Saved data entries
#####

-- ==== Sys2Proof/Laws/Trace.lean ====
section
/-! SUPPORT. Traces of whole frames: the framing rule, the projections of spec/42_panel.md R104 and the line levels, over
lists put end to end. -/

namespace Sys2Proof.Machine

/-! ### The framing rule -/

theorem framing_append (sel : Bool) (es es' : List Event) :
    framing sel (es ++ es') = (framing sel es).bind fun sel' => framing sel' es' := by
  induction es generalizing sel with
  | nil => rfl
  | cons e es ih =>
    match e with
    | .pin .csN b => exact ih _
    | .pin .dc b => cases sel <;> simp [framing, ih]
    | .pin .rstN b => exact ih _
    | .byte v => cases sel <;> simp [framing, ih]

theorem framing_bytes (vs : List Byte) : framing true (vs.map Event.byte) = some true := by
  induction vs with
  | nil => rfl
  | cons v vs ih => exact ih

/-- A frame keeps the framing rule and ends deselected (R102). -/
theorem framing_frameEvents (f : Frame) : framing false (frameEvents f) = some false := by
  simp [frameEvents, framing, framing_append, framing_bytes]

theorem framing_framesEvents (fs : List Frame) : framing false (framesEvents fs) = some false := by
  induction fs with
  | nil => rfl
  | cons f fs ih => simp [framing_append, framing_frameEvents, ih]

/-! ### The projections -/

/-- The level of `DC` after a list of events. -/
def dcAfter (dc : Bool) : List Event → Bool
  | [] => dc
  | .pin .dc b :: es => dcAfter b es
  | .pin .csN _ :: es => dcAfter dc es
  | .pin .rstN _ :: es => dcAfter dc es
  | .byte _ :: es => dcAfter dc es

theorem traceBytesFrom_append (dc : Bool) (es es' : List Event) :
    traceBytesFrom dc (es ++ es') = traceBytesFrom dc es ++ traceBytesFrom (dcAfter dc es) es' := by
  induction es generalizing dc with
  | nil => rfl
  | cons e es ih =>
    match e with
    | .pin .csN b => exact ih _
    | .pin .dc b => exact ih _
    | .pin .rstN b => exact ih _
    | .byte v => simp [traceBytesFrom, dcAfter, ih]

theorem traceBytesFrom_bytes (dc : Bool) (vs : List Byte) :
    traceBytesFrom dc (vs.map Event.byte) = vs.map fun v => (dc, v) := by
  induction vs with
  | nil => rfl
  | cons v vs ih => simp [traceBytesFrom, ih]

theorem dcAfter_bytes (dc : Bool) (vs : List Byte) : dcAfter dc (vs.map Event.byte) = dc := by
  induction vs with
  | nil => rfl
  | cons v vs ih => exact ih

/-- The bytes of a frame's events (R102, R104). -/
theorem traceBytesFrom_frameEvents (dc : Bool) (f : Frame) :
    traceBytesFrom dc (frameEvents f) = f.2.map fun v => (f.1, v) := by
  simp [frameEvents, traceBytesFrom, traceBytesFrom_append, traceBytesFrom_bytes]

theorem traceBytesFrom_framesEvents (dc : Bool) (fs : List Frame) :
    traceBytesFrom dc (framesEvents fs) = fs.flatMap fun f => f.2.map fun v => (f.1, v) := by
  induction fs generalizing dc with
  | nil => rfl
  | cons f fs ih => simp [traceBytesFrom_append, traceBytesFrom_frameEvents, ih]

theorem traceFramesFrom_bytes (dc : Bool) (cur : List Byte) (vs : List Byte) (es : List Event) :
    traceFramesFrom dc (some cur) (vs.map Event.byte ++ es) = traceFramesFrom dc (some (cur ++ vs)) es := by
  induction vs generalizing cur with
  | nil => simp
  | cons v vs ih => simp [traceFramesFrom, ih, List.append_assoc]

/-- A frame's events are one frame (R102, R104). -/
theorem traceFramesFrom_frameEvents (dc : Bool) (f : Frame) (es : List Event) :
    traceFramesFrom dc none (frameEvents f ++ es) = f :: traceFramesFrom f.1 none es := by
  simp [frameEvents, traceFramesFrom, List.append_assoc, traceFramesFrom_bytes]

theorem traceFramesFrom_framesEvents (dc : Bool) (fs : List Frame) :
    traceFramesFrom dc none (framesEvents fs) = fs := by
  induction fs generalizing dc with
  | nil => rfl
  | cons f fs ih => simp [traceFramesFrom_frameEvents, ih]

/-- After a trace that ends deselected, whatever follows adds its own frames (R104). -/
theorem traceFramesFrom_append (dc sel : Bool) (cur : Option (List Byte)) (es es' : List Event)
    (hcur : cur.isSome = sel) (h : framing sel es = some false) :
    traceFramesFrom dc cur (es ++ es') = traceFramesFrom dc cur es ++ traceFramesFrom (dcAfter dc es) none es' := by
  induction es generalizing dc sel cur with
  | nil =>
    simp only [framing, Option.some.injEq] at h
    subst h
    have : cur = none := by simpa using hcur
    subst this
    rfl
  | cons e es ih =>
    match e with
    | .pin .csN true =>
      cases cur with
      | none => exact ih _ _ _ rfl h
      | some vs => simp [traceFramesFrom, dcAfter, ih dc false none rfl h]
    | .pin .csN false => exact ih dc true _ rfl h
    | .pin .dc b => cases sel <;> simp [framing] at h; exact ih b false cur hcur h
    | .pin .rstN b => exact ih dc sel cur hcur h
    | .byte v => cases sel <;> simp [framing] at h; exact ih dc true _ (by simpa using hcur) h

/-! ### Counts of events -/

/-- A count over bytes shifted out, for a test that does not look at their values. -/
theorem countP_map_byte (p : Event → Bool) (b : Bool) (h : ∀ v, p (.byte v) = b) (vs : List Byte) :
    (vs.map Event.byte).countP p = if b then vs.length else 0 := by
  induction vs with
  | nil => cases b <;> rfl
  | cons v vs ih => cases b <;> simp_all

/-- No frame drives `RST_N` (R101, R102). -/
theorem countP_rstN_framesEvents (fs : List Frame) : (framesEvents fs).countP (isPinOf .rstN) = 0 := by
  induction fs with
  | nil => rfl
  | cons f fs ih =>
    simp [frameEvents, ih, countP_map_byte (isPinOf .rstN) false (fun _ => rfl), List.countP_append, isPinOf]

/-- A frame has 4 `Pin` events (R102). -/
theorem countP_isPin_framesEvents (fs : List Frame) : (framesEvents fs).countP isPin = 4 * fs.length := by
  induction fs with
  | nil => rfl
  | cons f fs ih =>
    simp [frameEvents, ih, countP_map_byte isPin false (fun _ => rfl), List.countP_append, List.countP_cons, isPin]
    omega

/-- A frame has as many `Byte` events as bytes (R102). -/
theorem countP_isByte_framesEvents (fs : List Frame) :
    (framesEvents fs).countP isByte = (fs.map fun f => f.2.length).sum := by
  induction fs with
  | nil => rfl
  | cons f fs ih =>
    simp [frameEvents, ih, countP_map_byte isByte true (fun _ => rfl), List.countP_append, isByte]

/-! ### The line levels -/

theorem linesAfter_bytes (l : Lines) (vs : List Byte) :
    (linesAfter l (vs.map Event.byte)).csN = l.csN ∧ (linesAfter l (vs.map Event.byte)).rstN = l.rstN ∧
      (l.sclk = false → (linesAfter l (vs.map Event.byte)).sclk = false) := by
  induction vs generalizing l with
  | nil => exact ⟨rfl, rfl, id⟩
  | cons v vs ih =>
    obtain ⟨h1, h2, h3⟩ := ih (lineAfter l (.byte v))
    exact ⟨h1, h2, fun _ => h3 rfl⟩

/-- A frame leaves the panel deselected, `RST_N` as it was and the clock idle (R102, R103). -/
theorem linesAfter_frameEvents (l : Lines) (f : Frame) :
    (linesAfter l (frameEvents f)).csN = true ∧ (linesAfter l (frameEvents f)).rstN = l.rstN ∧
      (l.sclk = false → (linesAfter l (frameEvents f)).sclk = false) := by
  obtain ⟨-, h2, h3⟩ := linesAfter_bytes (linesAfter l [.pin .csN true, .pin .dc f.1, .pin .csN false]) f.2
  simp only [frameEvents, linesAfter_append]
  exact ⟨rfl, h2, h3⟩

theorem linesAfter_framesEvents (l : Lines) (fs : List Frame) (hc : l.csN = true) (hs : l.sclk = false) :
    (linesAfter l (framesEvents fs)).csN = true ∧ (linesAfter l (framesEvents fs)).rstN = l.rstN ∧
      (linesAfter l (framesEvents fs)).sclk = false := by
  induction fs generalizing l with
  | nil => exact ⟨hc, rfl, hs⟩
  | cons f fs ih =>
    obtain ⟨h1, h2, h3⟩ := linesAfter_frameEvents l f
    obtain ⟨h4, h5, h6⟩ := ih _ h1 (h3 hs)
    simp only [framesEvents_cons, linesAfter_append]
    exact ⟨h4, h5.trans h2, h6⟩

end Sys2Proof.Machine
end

#####

**Task goal**
Return the line that contains "exact ⟨hc, rfl, hs⟩", along with every line after it in the data above, exactly and with nothing else.

**Task output**
  | nil => exact ⟨hc, rfl, hs⟩
  | cons f fs ih =>
    obtain ⟨h1, h2, h3⟩ := linesAfter_frameEvents l f
    obtain ⟨h4, h5, h6⟩ := ih _ h1 (h3 hs)
    simp only [framesEvents_cons, linesAfter_append]
    exact ⟨h4, h5.trans h2, h6⟩

end Sys2Proof.Machine
end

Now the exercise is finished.